Clause 5 - X-rays and ultrasound scans: England and Wales
Drugs Bill
2:45 pm

Ms Caroline Flint (Parliamentary Under-Secretary (reducing organised and international crime, anti drugs co-ordination and international and European issues), Home Office; Don Valley, Labour)
There are important issues relating to people who are manipulated to act as mules or who feel that that is the only option available to them because of poverty or other reasons, but the clause is designed to address intent to supply.
As my hon. Friend the Member for Bassetlaw (John Mann) says, it is of concern that people try to dispose of drugs by swallowing them. Drug squad officers from Doncaster have told me of an occasion on which they had a house under surveillance where they knew that supply offences were taking place. They wanted to raid the property and catch the suspect—he was known to them and had been under surveillance—with drugs on him that he was going to use for supply offences. The police have become wised up to such operations, and have, on occasion, had officers not only going into the house, but checking the down pipes from toilets to ensure that they get to the drugs before they disappear. However, because the police have become much better at those sorts of raids, and are better about searching places where drugs might have been disposed of, such as rooftops and back gardens, some dealers are swallowing.
That brings us back to the debate about getting a person's consent to X-ray or scan, and the fact that an inference can be made in court if they refuse.
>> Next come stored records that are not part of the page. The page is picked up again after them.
-- ==== Sys2Proof/Machine/AttnMath.lean ====
section
/-! DEFINITION. Machine/AttnMath.lean: what an attention engine computes: scores (R192), the online softmax of a tile (R193, R194),
the merge (R203), the final output (R204) and the error bound (R175, R176). FP32 values are bit patterns. -/

namespace Sys2Proof.Machine

/-- A run of tokens as one tile reads it: an FP8 run or a K4S page, with the token number of its first row and the error fields of
R175 (largest K_EN, V_EN and V_NMAX). -/
inductive Tokens
  | fp8 (base : Nat) (rows : List FpRow)
  | page (base : Nat) (k v : Enc) (kEn vEn vNmax : Nat)

/-- Multiply and add, each rounded to nearest (R191); a product of a query and a KV element is exact. -/
def macc (acc a b : Nat) : Nat := fadd .near acc (fmul .near a b)

/-- The score of a K4S row (R192). -/
def scoreK4s (k : Enc) (t hd scale : Nat) (q : List Nat) : Nat :=
  let acc := (List.range (hd / 16)).foldl (fun acc b =>
    let blk := (rangeFrom (16 * b) 16).foldl (fun blk c =>
      if k.outCh.contains c then blk else macc blk (getAt 0 c q) (codeVal k.fmt (getAt 0 c (getAt [] t k.codes)))) 0
    macc acc blk (e4m3.to fp32 .near (getAt 0 b (getAt [] t k.scales)))) 0
  let acc := fmul .near acc k.pscale
  let acc := k.outCh.zipIdx.foldl (fun acc c =>
    macc acc (fmul .near (getAt 0 c.1 q) (e4m3.to fp32 .near (getAt 0 c.2 (getAt [] t k.side)))) k.sscale) acc
  fmul .near acc scale

/-- The score of an FP8 row (R192). -/
def scoreFp8 (r : FpRow) (hd scale : Nat) (q : List Nat) : Nat :=
  let acc := (List.range (hd / 16)).foldl (fun acc b =>
    fadd .near acc ((rangeFrom (16 * b) 16).foldl (fun blk c => macc blk (getAt 0 c q) (e4m3.to fp32 .near (getAt 0 c r.k))) 0)) 0
  fmul .near (fmul .near acc (fpow2 ((r.kExp : Int) - 127))) scale

/-- A partial without tokens (R194). -/
def Partial.zero (hd : Nat) : Partial := ⟨List.replicate hd 0, 0xFF800000, 0, 0, 0, 0, 0, false, false⟩

/-- One token of the online softmax (R193). -/
def Partial.token (p : Partial) (s : Nat) (v : List Nat) : Partial :=
  if !(isFin s) then { p with nonfinite := true }
  else
    let p := if flt p.m s then
        let c := if p.m == 0xFF800000 then 0 else fexp (fsub .near p.m s)
        { p with l := fmul .near p.l c, o := p.o.map fun e => fmul .near e c, m := s }
      else p
    let w := fexp (fsub .near s p.m)
    { p with l := fadd .near p.l w, o := List.zipWith (fun o e => macc o w e) p.o v, n := p.n + 1 }

/-- Add the error fields of what a head attended (R175, R176). -/
def Partial.errs (p : Partial) (kEn vEn vNmax : Nat) : Partial :=
  { p with kEn := fmax p.kEn kEn, vEn := fmax p.vEn vEn, vNmax := fmax p.vNmax vNmax }

/-- The error fields of an FP8 row: K_RERR × K_NORM, V_RERR × V_NORM, V_NORM (R175). -/
def FpRow.errs (r : FpRow) : Nat × Nat × Nat :=
  let w := fun b => bf16.to fp32 .near b
  (errMul (w r.kRerr) (w r.kNorm), errMul (w r.vRerr) (w r.vNorm), w r.vNorm)

/-- A run of tokens, up to token `lim` excluded (R193, R206). -/
def Partial.run (p : Partial) (hd scale lim : Nat) (q : List Nat) : Tokens → Partial
  | .fp8 base rows =>
    (rows.zipIdx.filter fun r => base + r.2 < lim).foldl (fun p r =>
      let e := r.1.errs
      (p.errs e.1 e.2.1 e.2.2).token (scoreFp8 r.1 hd scale q) r.1.vVals) p
  | .page base k v kEn vEn vNmax =>
    let ts := (List.range 256).filter fun t => base + t < lim
    ts.foldl (fun p t => p.token (scoreK4s k t hd scale q) (v.row hd t)) (if ts.isEmpty then p else p.errs kEn vEn vNmax)

/-- The merge of two partials (R203): left operand A, right operand B. -/
def Partial.merge (a b : Partial) : Partial :=
  let m := if flt a.m b.m then b.m else a.m
  let e : Partial := ⟨a.o, a.m, a.l, fmax a.kEn b.kEn, fmax a.vEn b.vEn, fmax a.vNmax b.vNmax, a.n + b.n, a.nonfinite || b.nonfinite, a.media || b.media⟩
  if m == 0xFF800000 then e
  else
    let ca := fexp (fsub .near a.m m)
    let cb := fexp (fsub .near b.m m)
    { e with m := m, l := fadd .near (fmul .near a.l ca) (fmul .near b.l cb),
             o := List.zipWith (fun x y => fadd .near (fmul .near x ca) (fmul .near y cb)) a.o b.o }

/-- Merge a non-empty list left to right (R204). -/
def mergeAll (hd : Nat) : List Partial → Partial
  | [] => .zero hd
  | p :: t => t.foldl Partial.merge p

/-- The element format of a QFMT, KVFMT or OFMT code with its bytes. -/
def elemFmt : Nat → Fmt × Nat
  | 0 => (bf16, 2) | 1 => (fp16, 2) | _ => (fp32, 4)

/-- The final output of a head: o / l in FP32, rounded to OFMT, or 0 (R204). DEDUCED (log 26): the quotient is an FP32 operation
(R191) before the rounding to OFMT. -/
def Partial.final (p : Partial) (ofmt : Nat) : List Nat :=
  p.o.map fun e => if fabs p.l == 0 then 0 else fp32.to (elemFmt ofmt).1 .near (fdiv .near e p.l)

/-- The largest k with 2^k at least n, as R175 takes it: 0 for n of 0 or 1. -/
def clog2 (n : Nat) : Nat := if n ≤ 1 then 0 else Nat.log2 (n - 1) + 1

/-- The bound B (R175), with every step rounded up. DESIGN CHOICE (log 52): with V_NMAX 0 and V_EN +inf the quotient is 0, as R175 has it, and not +inf, as
R163 concludes. -/
def Partial.bound (p : Partial) (scale ofmt : Nat) (q : List Nat) : Nat :=
  let delta := errMul (errMul (fabs scale) (normR .up q)) p.kEn
  let first := fsub .up (fexpR .up (fmul .up 0x40000000 delta)) 0x3F800000
  let second := if fabs p.vNmax == 0 then 0 else fdiv .up p.vEn p.vNmax
  let acc := fp32.round .up false (clog2 p.n + 2) (-23) false
  let out := match ofmt with | 0 => fpow2 (-9) | 1 => fpow2 (-11) | _ => 0
  let b := fadd .up (fadd .up (fadd .up first second) acc) out
  if p.nonfinite || isNan b then 0x7F800000 else b

end Sys2Proof.Machine
end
As I said, the person might have a legitimate reason for not having an X-ray or scan. The measure primarily concerns that situation, rather than that of people being used as mules.
As my hon. Friends the hon. Members for Bassetlaw and for Bolton, South-East (Dr. Iddon) said, there has been tremendous success in Jamaica, where technology has reduced numbers. We welcome the international co-operation with the Jamaican authorities on that, as we could not have done it without their support. My hon. Friend the Member for Bassetlaw is right: there has been a drop of at least 50 per cent. in the number of people coming through. That is important, because the longer these people have the drugs inside them—it is a long plane journey—the more they are at risk. I will check what my hon. Friend said about the use of ion scanners in this area. Obviously there could be a cost implication, because there are a whole number of places around the country in which someone could be arrested and charged. I will follow that up because, if there are opportunities to tackle that and identify drugs as technology advances, we should look at them. Identifying reasonable evidence of drugs is what the Bill is all about. I hope that will suffice for my hon. Friend at this point.
I take the point made by my hon. Friend the Member for Bolton, South-East about police intervention. Let us not forget that people in a busy airport may not be acting as mules while still involved in the supply of drugs. Someone could be detained and arrested who swallows a drug because the concourse of the airport is their patch, where they are supplying drugs. There might be a need to follow that up. There might be occasions where an airport that already has facilities to deal with the more traditional mule route could make facilities available to the police to deal with those who engage in supply activities within the airport perimeter. I take my hon. Friend's point on that.We have had an interesting debate. The clause is about detention. It is about suspects who have tried to use every trick in the book to frustrate the police in their attempts to get evidence. If they realise, given the safeguards I have outlined, that their denial—refusing X-rays or scans—will be looked at by the courts, my hope is that the clause will not necessarily lead to a huge increase of people going for X-rays and scans. It might help to reduce the police time involved by getting people to be more up front about their offending behaviour.
Question put and agreed to.
Clause 5 ordered to stand part of the Bill.